In the ass crack


















View all All Photos Tagged buttcrack. One Lazy Tree by Larry Krause. Tagensvej by Martin Kozak. Buttcrack by FF BB. It's true. Your Love - Outfield www. Uh Oh Buttcrack by Connie Huang. Buttcrack Twins by Naz. Hey Jupiter by Alysha. Nothing's been the same. Cracks in the window by Karen. A window display illustrates the proper way to wear pants in L.

LJIcon by Dave Chillycub. And occasionally such a photo is worthy of becoming iconic A by razzieawards. March 6, - Contestant Seven competes for Mr. Buttcrack by M Michelle. Buttcrack by pon john. Revolt by snoopygirl. Plumber Dunny from Kid Robot! The thing you yell when nothing else comes to mind.
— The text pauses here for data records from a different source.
-- ==== Sys2Proof/Machine/Views.lean ====
section
/-! DEFINITION. What every register reads (R7, R8, R236): the value of each 32-bit word of a PF's and a VF's BAR0, of a compatibility window, of the internal registers and of a core's own page. No read changes anything (R8), so a read is no command: it is a function of State. -/

namespace Sys2Proof.Machine

/-- The word at an offset of a 64-bit value: its low half at an even word, its high half at the next (R5). -/
def half (v : Nat) (hi : Bool) : Nat := if hi then v / 2 ^ 32 % 2 ^ 32 else v % 2 ^ 32

/-- Word i of a byte string. -/
def wordAt (b : Bytes) (i : Nat) : Nat := fld b (4 * i) 4

/-- GBL_LINK of a PF (R228, R241). -/
def linkWord (p : Nat) (s : State) : Nat :=
  let l := getLink p s
  let halved := bitOf s.pwr.straps (2 + p / 2)
  p / 2 + 2 * (if halved then p % 2 else 0) + 4 * b2n halved + 8 * l.speed + 64 * l.width + 2 ^ 11 * b2n l.flit +
    2 ^ 12 * b2n ((s.host.jring.state != .off) && s.host.jring.pf == p)

/-- GBL_FN_ACCESS of a function. -/
def accessWord (fn : Fn) (s : State) : Nat := (getFn fn s).accessErr + 65536 * (getFn fn s).dbErr

/-- GBL_FN_CREDIT of a function (R275). -/
def creditWord (fn : Fn) (s : State) : Nat := (getFn fn s).credit + 65536 * min 8191 (fnHeld fn s)

/-- SOURCE of GBL_WORLD. -/
def sourceCode : MapSource → Nat
  | .none => 0
  | .flash => 1
  | .default => 2
  | .fallback => 3

/-- GBL_WORLD (chapter 15, Registers). -/
def worldWord (s : State) : Nat := sourceCode s.world.source + 4 * b2n s.world.locked + 8 * b2n (pendingMap s).isSome

/-- GBL_START (chapter 16, Registers). -/
def startWord (s : State) : Nat := s.start.stage + 256 * b2n s.start.kindRestart + 512 * b2n s.start.seedlingFw + 1024 * s.start.slot

/-- STANDBY of GBL_WARDEN. -/
def standbyCode : Standby → Nat
  | .absent => 0
  | .loading => 1
  | .ready => 2
  | .updating => 3

/-- GBL_WARDEN (chapter 16, Registers). -/
def wardenWord (s : State) : Nat :=
  s.start.active + 2 * standbyCode s.start.standby + 8 * b2n (decide (4 ≤ s.start.handStep ∧ s.start.handStep ≤ 6)) + 65536 * s.start.failovers

/-- GBL_SVN (chapter 16, Registers). -/
def svnWord (s : State) : Nat :=
  s.start.deviceSvn + 2 ^ 16 * s.start.preferred + 2 ^ 17 * b2n s.start.slotA.valid + 2 ^ 18 * b2n s.start.slotB.valid + 2 ^ 19 * b2n s.start.fallback

/-- GBL_LC (chapter 17, Registers). -/
def lcGblWord (l : LifeCycle) : Nat :=
  let o := lcOpen l.journal
  let valid (n : Nat) : Nat := b2n ((l.copies[n]?.bind lcOfWord).isSome)
  lcCode l.decoded + 8 * valid 0 + 16 * valid 1 + 32 * valid 2 + 64 * b2n o.isSome + 256 * ((o.map (fun e => lcCode e.src)).getD 0) +
    4096 * ((o.map (fun e => lcCode e.dst)).getD 0) + 65536 * l.journal.length + 2 ^ 25 * b2n (l.wiped == l.decoded) + 2 ^ 26 * b2n l.anchor.isSome

/-- The global words of a PF's BAR0 (chapters 01, 02, 03, 09, 15, 16, 17). -/
def globalWord (p off : Nat) (s : State) : Option Nat :=
  match off with
  | 0x00 => some 0x09B16412
  | 0x04 => some (fwLevelWord s)
  | 0x08 => some (half s.ident.deviceRef false)
  | 0x0C => some (half s.ident.deviceRef true)
  | 0x10 => some (linkWord p s)
  | 0x14 => some (getFn (.pf p) s).events.toNat
  | 0x20 => some (accessWord (.pf p) s)
  | 0x24 => some (creditWord (.pf p) s)
  | 0x200 => some (modeWord s)
  | 0x204 => some (condValue s).toNat
  | 0x208 => some (seedWord s)
  | 0x210 => some (storeWord s)
  | 0x218 => some (half s.store.committed false)
  | 0x21C => some (half s.store.committed true)
  | 0x220 => some (half s.store.floor false)
  | 0x224 => some (half s.store.floor true)
  | 0x228 => some (half s.store.head false)
  | 0x22C => some (half s.store.head true)
  | 0x230 => some (worldWord s)
  | 0x234 => some s.world.map.gen
  | 0x280 => some (startWord s)
  | 0x284 => some (wardenWord s)
  | 0x288 => some (half s.start.epoch false)
  | 0x28C => some (half s.start.epoch true)
  | 0x290 => some (updateWord s)
  | 0x294 => some s.start.restarts
  | 0x298 => some (svnWord s)
  | 0x2A0 => some (lcGblWord s.lc)
  | 0x2A4 => some (debugWord s.lc)
  | _ => if inRange off 0x240 48 then some (wordAt s.world.digest ((off - 0x240) / 4)) else none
One of those times when you're so mad that you say something extremely irrelevant and that doesn't even make sense , when you could have just as easily said ass hole.
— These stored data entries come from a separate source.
-- ==== Sys2Proof/Certificates/Slice0/Obligations.lean ====
section
/-! DEFINITION. The statements made of the model: what each command of the block does, how it ends, what it leaves alone, and what every step keeps. -/

open Sys2Proof Sys2Proof.Machine Sys2Proof.Safety

/-- One step runs the command at the front of the queue, by exec, on the state with the queue's rest. -/
def Obligations.StepRunsTheFrontCommand : Prop :=
  ∀ (c : Instr) (rest : List Instr) (s : State), s.pending = c :: rest → step s = exec c (s.withQueue rest)

/-- With no command waiting the block goes on: the model's clock counts one microsecond and nothing else changes (the model's choice, log entry 3). -/
def Obligations.EmptyQueueIdles : Prop :=
  ∀ s : State, s.pending = [] → step s = .next { s with us := s.us + 1 }

/-- Commands run first in, first out: a step takes the front command away, whatever the command does, and neither adds nor drops another; no command moves the model's clock. -/
def Obligations.QueueIsFirstInFirstOut : Prop :=
  ∀ (c : Instr) (rest : List Instr) (s t : State), s.pending = c :: rest → step s = .next t → t.pending = rest ∧ t.us = s.us

/-- Every step keeps the COMMIT partition legal, and wear goes one way: no page stands twice among the ring and the spares, every page is one of the 640, at most 32 records stand in the page in use, and a page is in use unless commits have stopped; U, the usable pages, never grows, and no page's erase count falls (R539, R540). -/
def Obligations.CommitPartitionStaysLegal : Prop :=
  ∀ s t : State, CommitWf s.commit → step s = .next t → CommitWf t.commit ∧ CommitLe s.commit t.commit

/-- Reset leaves the registers at the values their tables give (Sapwood, stand, digest, Seedbank, core, access-control, capability, power, Firebreak and queue registers), no command waiting, no queue, mailbox request, context or key; and the invariants of the other statements hold: a legal COMMIT partition and every memory in canonical form. Where a table says loaded, nothing is stated. -/
def Obligations.ResetLeaves : Prop :=
  State.reset.pending = [] ∧ CommitWf State.reset.commit ∧ MemoriesWf State.reset ∧ State.reset.host.queues = [] ∧ State.reset.mbox = [] ∧
  State.reset.ctxs = [] ∧ State.reset.store.c.keys = [] ∧ State.reset.store.sap = [] ∧
  (∀ p, p < 4 →
    [0x00, 0x04, 0x14, 0x20, 0x24, 0x280, 0x284, 0x288, 0x290, 0x294].map (fun o => pfWord p o State.reset) =
      [0x09B16412, 0, 0, 0, 0, 0, 0, 0, 0, 0].map some ∧
    [0x8000, 0x8004, 0x8008, 0x800C, 0x8010].map (fun o => pfWord p o State.reset) = [0, 0x05080000, 0xFFFFFFFF, 0xFFFFFFFF, 0xFFFF].map some ∧
    [0x30000, 0x30004, 0x30008, 0x3000C, 0x30014].map (fun o => pfWord p o State.reset) = [0, 0, 0, 0, 0x00FF03E8].map some ∧
    [0x40000, 0x40004, 0x40008, 0x40020, 0x40028, 0x40030, 0x40038, 0x40080, 0x40100].map (fun o => pfWord p o State.reset) =
      [0, 0, 0, 0, 0, 0, 0, 0, 0x000FFF00].map some ∧
    [0x100800, 0x101008, 0x101010, 0x200000, 0x204000, 0x1001008, 0x1001408].map (fun o => pfWord p o State.reset) = [0, 0, 0, 0, 0, 0, 0].map some) ∧
  (∀ m, m < 72 →
    [0x0C800000, 0x0C800004, 0x0C800008, 0x0C80000C, 0x0C800010].map (fun x => internalWord m x State.reset) = [0x80A, 0x64, 0, 0, 0].map some ∧
    [0x0D000000, 0x0D200000, 0x0D300000, 0x0D300004, 0x0D300008, 0x0D300018].map (fun x => internalWord m x State.reset) =
      [3, 0, 0x802, 8, 0x00200000, 0x20].map some ∧
    [0x0D500000, 0x0D500004, 0x0D500010, 0x0D600000, 0x0D600004, 0x0D700008].map (fun x => internalWord m x State.reset) =
      [1, 1, 0, 0x100000, 0, 0].map some ∧
    [0x0D800000, 0x0D900000, 0x0D900004, 0x0D900008, 0x0DA00000, 0x0E000104].map (fun x => internalWord m x State.reset) = [0, 0x40, 0, 0, 0, 0].map some ∧
    coreLocalWord m 0x1030 State.reset = some (2 ^ 31) ∧ coreLocalWord m 0x1040 State.reset = some 0x640000)

/-- No command is ever refused: one that names only units the device has answers a next state in every state, whatever the command; any other answers a next state or the fault that says so. -/
def Obligations.NoCommandIsRefused : Prop :=
  ∀ (c : Instr) (s : State), (WellFormed c = true → ∃ t, exec c s = .next t) ∧ ((∃ t, exec c s = .next t) ∨ exec c s = .fault .noSuchUnit)

/-- The mode is the first row of R39's table whose condition holds, and SEEDLING stays until a cold start (R35); a change of mode keeps the mode it left, counts, and touches only the mode, FORCE_LOW, the log, the host side and the applets' notifications (R39, R40). -/
def Obligations.ModeIsTheFirstRow : Prop :=
  ∀ s : State,
    (lcIs s .scrapped = true → chooseMode s = 12) ∧
    (lcIs s .scrapped = false → s.fbk.fatal = true → chooseMode s = 8) ∧
    (lcIs s .scrapped = false → s.fbk.fatal = false → s.start.clearcutLatch = true → chooseMode s = 9) ∧
    (lcIs s .scrapped = false → s.fbk.fatal = false → s.start.clearcutLatch = false →
      (s.start.seedling.isSome = true ∨ lcIs s .invalid = true ∨ s.mode.mode = 7) → chooseMode s = 7) ∧
    (s.fbk.fatal = false → s.start.clearcutLatch = false → s.start.seedling.isSome = false → s.mode.mode ≠ 7 →
      (lcIs s .returned = true → chooseMode s = 11) ∧ (lcIs s .blank = true → chooseMode s = 1) ∧ (lcIs s .test = true → chooseMode s = 2) ∧
      (lcIs s .personalise = true → chooseMode s = (if inWatch s then 10 else 3)) ∧
      (lcIs s .production = true →
        chooseMode s = (if inWatch s then 10 else if updating s then 6 else if degraded s then 5 else 4))) ∧
    (s.mode.chosen = true → chooseMode s ≠ s.mode.mode →
      (refreshMode s).mode.mode = chooseMode s ∧ (refreshMode s).mode.prev = s.mode.mode ∧ (refreshMode s).mode.count = s.mode.count + 1 ∧
      (refreshMode s).store = s.store ∧ (refreshMode s).units = s.units ∧ (refreshMode s).mbox = s.mbox) ∧
    (chooseMode s = s.mode.mode → refreshMode s = s)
Tracy : Yeah, thats such a dumb thing to say no one cares. You're such a Tracy: A what? Sam: Ass crack!! Tracy: lol of all the things you could have said Get a Ass crack mug for your dog Yasemin.
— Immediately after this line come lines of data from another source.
@[simp] theorem setMb_pending (mb : Mb) (b : Mbox) (s : State) : (setMb mb b s).pending = s.pending := rfl
@[simp] theorem setMb_free (mb : Mb) (b : Mbox) (s : State) : (setMb mb b s).free = s.free := rfl
@[simp] theorem setMb_us (mb : Mb) (b : Mbox) (s : State) : (setMb mb b s).us = s.us := rfl
@[simp] theorem setMb_mode (mb : Mb) (b : Mbox) (s : State) : (setMb mb b s).mode = s.mode := rfl
@[simp] theorem setMb_start (mb : Mb) (b : Mbox) (s : State) : (setMb mb b s).start = s.start := rfl
@[simp] theorem setMb_ident (mb : Mb) (b : Mbox) (s : State) : (setMb mb b s).ident = s.ident := rfl
@[simp] theorem setMb_lc (mb : Mb) (b : Mbox) (s : State) : (setMb mb b s).lc = s.lc := rfl
@[simp] theorem setMb_lko (mb : Mb) (b : Mbox) (s : State) : (setMb mb b s).lko = s.lko := rfl
@[simp] theorem setMb_fbk (mb : Mb) (b : Mbox) (s : State) : (setMb mb b s).fbk = s.fbk := rfl
@[simp] theorem setMb_commit (mb : Mb) (b : Mbox) (s : State) : (setMb mb b s).commit = s.commit := rfl
@[simp] theorem setMb_log (mb : Mb) (b : Mbox) (s : State) : (setMb mb b s).log = s.log := rfl
@[simp] theorem setMb_meter (mb : Mb) (b : Mbox) (s : State) : (setMb mb b s).meter = s.meter := rfl
@[simp] theorem setMb_pwr (mb : Mb) (b : Mbox) (s : State) : (setMb mb b s).pwr = s.pwr := rfl
@[simp] theorem setMb_vault (mb : Mb) (b : Mbox) (s : State) : (setMb mb b s).vault = s.vault := rfl
@[simp] theorem setMb_store (mb : Mb) (b : Mbox) (s : State) : (setMb mb b s).store = s.store := rfl
@[simp] theorem setMb_cust (mb : Mb) (b : Mbox) (s : State) : (setMb mb b s).cust = s.cust := rfl
@[simp] theorem setMb_units (mb : Mb) (b : Mbox) (s : State) : (setMb mb b s).units = s.units := rfl
@[simp] theorem setMb_world (mb : Mb) (b : Mbox) (s : State) : (setMb mb b s).world = s.world := rfl
@[simp] theorem setMb_allocs (mb : Mb) (b : Mbox) (s : State) : (setMb mb b s).allocs = s.allocs := rfl
@[simp] theorem setMb_cores (mb : Mb) (b : Mbox) (s : State) : (setMb mb b s).cores = s.cores := rfl
@[simp] theorem setMb_eth (mb : Mb) (b : Mbox) (s : State) : (setMb mb b s).eth = s.eth := rfl
@[simp] theorem setMb_host (mb : Mb) (b : Mbox) (s : State) : (setMb mb b s).host = s.host := rfl
@[simp] theorem setMb_ctxs (mb : Mb) (b : Mbox) (s : State) : (setMb mb b s).ctxs = s.ctxs := rfl
@[simp] theorem setMb_kcw (mb : Mb) (b : Mbox) (s : State) : (setMb mb b s).kcw = s.kcw := rfl

@[simp] theorem setLane_pending (g : Nat) (x : Lane) (s : State) : (setLane g x s).pending = s.pending := rfl
@[simp] theorem setLane_free (g : Nat) (x : Lane) (s : State) : (setLane g x s).free = s.free := rfl
@[simp] theorem setLane_us (g : Nat) (x : Lane) (s : State) : (setLane g x s).us = s.us := rfl
@[simp] theorem setLane_mode (g : Nat) (x : Lane) (s : State) : (setLane g x s).mode = s.mode := rfl
@[simp] theorem setLane_start (g : Nat) (x : Lane) (s : State) : (setLane g x s).start = s.start := rfl
@[simp] theorem setLane_ident (g : Nat) (x : Lane) (s : State) : (setLane g x s).ident = s.ident := rfl
@[simp] theorem setLane_lc (g : Nat) (x : Lane) (s : State) : (setLane g x s).lc = s.lc := rfl
@[simp] theorem setLane_lko (g : Nat) (x : Lane) (s : State) : (setLane g x s).lko = s.lko := rfl
@[simp] theorem setLane_fbk (g : Nat) (x : Lane) (s : State) : (setLane g x s).fbk = s.fbk := rfl
@[simp] theorem setLane_commit (g : Nat) (x : Lane) (s : State) : (setLane g x s).commit = s.commit := rfl
@[simp] theorem setLane_log (g : Nat) (x : Lane) (s : State) : (setLane g x s).log = s.log := rfl
@[simp] theorem setLane_meter (g : Nat) (x : Lane) (s : State) : (setLane g x s).meter = s.meter := rfl
@[simp] theorem setLane_pwr (g : Nat) (x : Lane) (s : State) : (setLane g x s).pwr = s.pwr := rfl
@[simp] theorem setLane_vault (g : Nat) (x : Lane) (s : State) : (setLane g x s).vault = s.vault := rfl
@[simp] theorem setLane_store (g : Nat) (x : Lane) (s : State) : (setLane g x s).store = s.store := rfl
@[simp] theorem setLane_cust (g : Nat) (x : Lane) (s : State) : (setLane g x s).cust = s.cust := rfl
@[simp] theorem setLane_world (g : Nat) (x : Lane) (s : State) : (setLane g x s).world = s.world := rfl
@[simp] theorem setLane_allocs (g : Nat) (x : Lane) (s : State) : (setLane g x s).allocs = s.allocs := rfl
@[simp] theorem setLane_cores (g : Nat) (x : Lane) (s : State) : (setLane g x s).cores = s.cores := rfl
@[simp] theorem setLane_eth (g : Nat) (x : Lane) (s : State) : (setLane g x s).eth = s.eth := rfl
@[simp] theorem setLane_host (g : Nat) (x : Lane) (s : State) : (setLane g x s).host = s.host := rfl
@[simp] theorem setLane_mbox (g : Nat) (x : Lane) (s : State) : (setLane g x s).mbox = s.mbox := rfl
@[simp] theorem setLane_ctxs (g : Nat) (x : Lane) (s : State) : (setLane g x s).ctxs = s.ctxs := rfl
@[simp] theorem setLane_kcw (g : Nat) (x : Lane) (s : State) : (setLane g x s).kcw = s.kcw := rfl

@[simp] theorem setStand_pending (st : Nat) (x : Stand) (s : State) : (setStand st x s).pending = s.pending := rfl
@[simp] theorem setStand_free (st : Nat) (x : Stand) (s : State) : (setStand st x s).free = s.free := rfl
@[simp] theorem setStand_us (st : Nat) (x : Stand) (s : State) : (setStand st x s).us = s.us := rfl
@[simp] theorem setStand_mode (st : Nat) (x : Stand) (s : State) : (setStand st x s).mode = s.mode := rfl
@[simp] theorem setStand_start (st : Nat) (x : Stand) (s : State) : (setStand st x s).start = s.start := rfl
@[simp] theorem setStand_ident (st : Nat) (x : Stand) (s : State) : (setStand st x s).ident = s.ident := rfl
@[simp] theorem setStand_lc (st : Nat) (x : Stand) (s : State) : (setStand st x s).lc = s.lc := rfl
@[simp] theorem setStand_lko (st : Nat) (x : Stand) (s : State) : (setStand st x s).lko = s.lko := rfl
@[simp] theorem setStand_fbk (st : Nat) (x : Stand) (s : State) : (setStand st x s).fbk = s.fbk := rfl
@[simp] theorem setStand_commit (st : Nat) (x : Stand) (s : State) : (setStand st x s).commit = s.commit := rfl
@[simp] theorem setStand_log (st : Nat) (x : Stand) (s : State) : (setStand st x s).log = s.log := rfl
@[simp] theorem setStand_meter (st : Nat) (x : Stand) (s : State) : (setStand st x s).meter = s.meter := rfl
@[simp] theorem setStand_pwr (st : Nat) (x : Stand) (s : State) : (setStand st x s).pwr = s.pwr := rfl
@[simp] theorem setStand_vault (st : Nat) (x : Stand) (s : State) : (setStand st x s).vault = s.vault := rfl
@[simp] theorem setStand_store (st : Nat) (x : Stand) (s : State) : (setStand st x s).store = s.store := rfl
@[simp] theorem setStand_cust (st : Nat) (x : Stand) (s : State) : (setStand st x s).cust = s.cust := rfl
@[simp] theorem setStand_world (st : Nat) (x : Stand) (s : State) : (setStand st x s).world = s.world := rfl
@[simp] theorem setStand_allocs (st : Nat) (x : Stand) (s : State) : (setStand st x s).allocs = s.allocs := rfl
@[simp] theorem setStand_cores (st : Nat) (x : Stand) (s : State) : (setStand st x s).cores = s.cores := rfl
@[simp] theorem setStand_eth (st : Nat) (x : Stand) (s : State) : (setStand st x s).eth = s.eth := rfl
@[simp] theorem setStand_host (st : Nat) (x : Stand) (s : State) : (setStand st x s).host = s.host := rfl
@[simp] theorem setStand_mbox (st : Nat) (x : Stand) (s : State) : (setStand st x s).mbox = s.mbox := rfl
@[simp] theorem setStand_ctxs (st : Nat) (x : Stand) (s : State) : (setStand st x s).ctxs = s.ctxs := rfl
@[simp] theorem setStand_kcw (st : Nat) (x : Stand) (s : State) : (setStand st x s).kcw = s.kcw := rfl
George, LA Member since Sep posts. Thank you for supporting our sponsors Posted by Site Sponsor to Everyone. And this is why I come here. Replies 1. Because we need muscles to propel our thighs and that takes mass.

Which rhymes with Ass. Essentially, all we are is a mouth and an a-hole. We come, long ago, from worms and fishy things. One long tube. These little appendages we developed called legs, we used to have four of, to distribute the strain. Now if the two back legs have to do the job and thrust the whole torso upwards and support it, the muscles that make the whole thing work need to get bigger.

Thus, the ass. You should ask Ben Affleck this question. It really isn't all that it is the fact that when we started to walk upright the relationship between the muscles that move our thighs and our anus changed.